The reconstructed old stone bridge over Bull Run, where the first volleys were fired in what the advanicng Union Army called the Battle of Bull Run and what the victorious Confederate Army called the First Battle of Manassas. Photo by Nina Sichel.
by Mark Silva
MANASSAS, Va. -- With all the inaugural talk of the Lincolnesque train ride, the Lincoln Bible and President Barack Obama's own "team of rivals," we started thinking about the real thing, the union that Lincoln saved at a cost of hundreds of thousands of American lives.
A solid sheet of ice has taken hold on Bull Run above the reconsructed old stone bridge where the first shots were fired in the Battle of Bull Run, as the advancing Union Army would term the first major land battle of the Civil War on July 21, 1861, or the First Battle of Manassas, as the Confederate Army, which carried the day, would call it.

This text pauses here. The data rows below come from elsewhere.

-- ==== Sys2Proof/Tests/Slice0.lean ====
section
/-! SUPPORT. The model's own tests. Expected values come from 95_test_vectors (named S, M, F, P, A, L, X, Z as there) or
from the rule named; then one witness for the hypotheses of each obligation. -/

namespace Sys2Proof.Tests

open Sys2Proof.Machine

/-- A launch state of 95_test_vectors: `A=00 SP=FF P=00 cycles=0 phase=Ready`, the given `pc`, `X`, `Y` and memory. -/
def bench (pc : Word) (x y : Byte) (mem : Memory) : State :=
  { State.reset with pc := pc, x := x, y := y, mem := mem }

/-- The state after one step, if there is one. -/
def after (s : State) : Option State :=
  match step s with
  | .next t => some t
  | _ => none

/-- What the vectors of section 2.5 list: `A`, `P`, `pc`, and the count returned. -/
def seen (s : State) : Option (Byte × Byte × Word × Response) :=
  (after s).map fun t => (t.a, t.p, t.pc, (hostOp .step s).response)

/-! ## Well-formedness smoke -/

theorem test_operands_missing_refused : operandsFit .opD8 [] = false := by decide
theorem test_operands_too_many_refused : operandsFit .opD8 [0x01, 0x02] = false := by decide
theorem test_address_too_short_refused : operandsFit .opA16 [0x34] = false := by decide
theorem test_address_fits : operandsFit .opA16 [0x34, 0x12] = true := by decide

/-! ## Decoding: words written out bit by bit from the table's "encoding" column -/

theorem test_decode_imm : decode [0b10101001, 0b00000101] = .ok (.ldaImm 0x05, []) := by decide
theorem test_decode_zp : decode [0b10100101, 0b00010000] = .ok (.ldaZp 0x10, []) := by decide
theorem test_decode_zpx : decode [0b10110101, 0b11110000] = .ok (.ldaZpX 0xF0, []) := by decide
theorem test_decode_abs :
    decode [0b10101101, 0b00110100, 0b00010010] = .ok (.ldaAbs 0x34 0x12, []) := by decide
theorem test_decode_absx :
    decode [0b10111101, 0b11110000, 0b00010010] = .ok (.ldaAbsX 0xF0 0x12, []) := by decide
theorem test_decode_absy :
    decode [0b10111001, 0b11110000, 0b00000000] = .ok (.ldaAbsY 0xF0 0x00, []) := by decide
theorem test_decode_indx : decode [0b10100001, 0b00010000] = .ok (.ldaIndX 0x10, []) := by decide
theorem test_decode_indy :
    decode [0b10110001, 0b11111111, 0x77] = .ok (.ldaIndY 0xFF, [0x77]) := by decide
theorem test_decode_truncated : decode [0xAD, 0x34] = .error .truncated := by decide

/-- The near misses of vector X7. -/
theorem test_decode_near_misses :
    [0xA2, 0xA0, 0xA6, 0xB6, 0xAE, 0xBE, 0xB2, 0xA3, 0xA7, 0xAF, 0xB3, 0xB7, 0xBF, 0xA8, 0xB8].map
      decodeOpcode = List.replicate 15 none := by decide

theorem test_table_word_two_bytes : decodeTableWord 16 0x05A9 = some (.ldaImm 0x05) := by decide
theorem test_table_word_three_bytes : decodeTableWord 24 0x1234BD = some (.ldaAbsX 0x34 0x12) := by decide
theorem test_table_word_opcode_only : decodeTableWord 8 0xFFB1 = some (.ldaIndY 0x00) := by decide
theorem test_encode_absy : encode (.ldaAbsY 0xF0 0x00) = [0xB9, 0xF0, 0x00] := by decide

/-- The examples of R58's table. -/
theorem test_assembly :
    [Instr.ldaImm 0x05, .ldaZpX 0xF0, .ldaAbs 0x34 0x12, .ldaIndX 0x10, .ldaIndY 0xFF].map assembly =
      ["LDA #$05", "LDA $F0,X", "LDA $1234", "LDA ($10,X)", "LDA ($FF),Y"] := by decide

Kids were playing hockey with makeshift sticks on the ice.
A cold breeze blew across the expansive hilltops of the national park that honors the dead and wounded of that battle. A dark statue stands on one of the highest hills in the memory of Gen. Thomas J. Jackson, who earned the name "Stonewall'' on the day that the Virginians stood as an impenetrable stone wall against the Union forces.
It became, in these parts, only one early chapter in a War Between the States that would grow far bloodier than the toll of 5,000 dead and wounded taken by one day's battle in the hillsides of Bull Run.. It was, in the annals of the worst conflict this nation had ever known, only the beginning of the end of a way of life that a nation founded on the priniciple that all men are created equal could not countenance.
The modern-day allusions to the protection of that "more perfect union'' which the latest presidential inauguration have mustered seem like so many words, little more than a speechwriter's conceit, in comparison to the battle that was joined in these hills.
The statue to Thomas J. Jackson, who stood as "a stone wall'' on these hills. This and the fenceline photo at Manassas Nationaal Battlefield Park by Mark Silva.









Comments
The headline reads "Bull Run: 5,000 casualties for the Union".
Not true. 5,000 is the total casualties for BOTH sides, Union and Confederate. The Union loss was about 3,000.
Posted by: Bruce | January 26, 2009 11:40 AM
Actually, yes, we're aware that 5,000 is the combined casualty figure for both sides in the conflict-- close to 1,000 deaths on both sides combined. The point is that 5,000 casualties were suffered in the pursuit of a cause, the preservation of the union. The Confederate side clearly was fighting for another goal. But if the president had allowed the South to secede, nobody would have died or been wounded. 5,000 suffered at Bull Run I, many many more down the road,and the union eventually was preserved.
Posted by: Mark Silva | January 26, 2009 1:29 PM
Mark Silva 1
Civil War Guy 0
Maybe Mark Silva should write a book about the Civil War and teach the less educated like Bruce.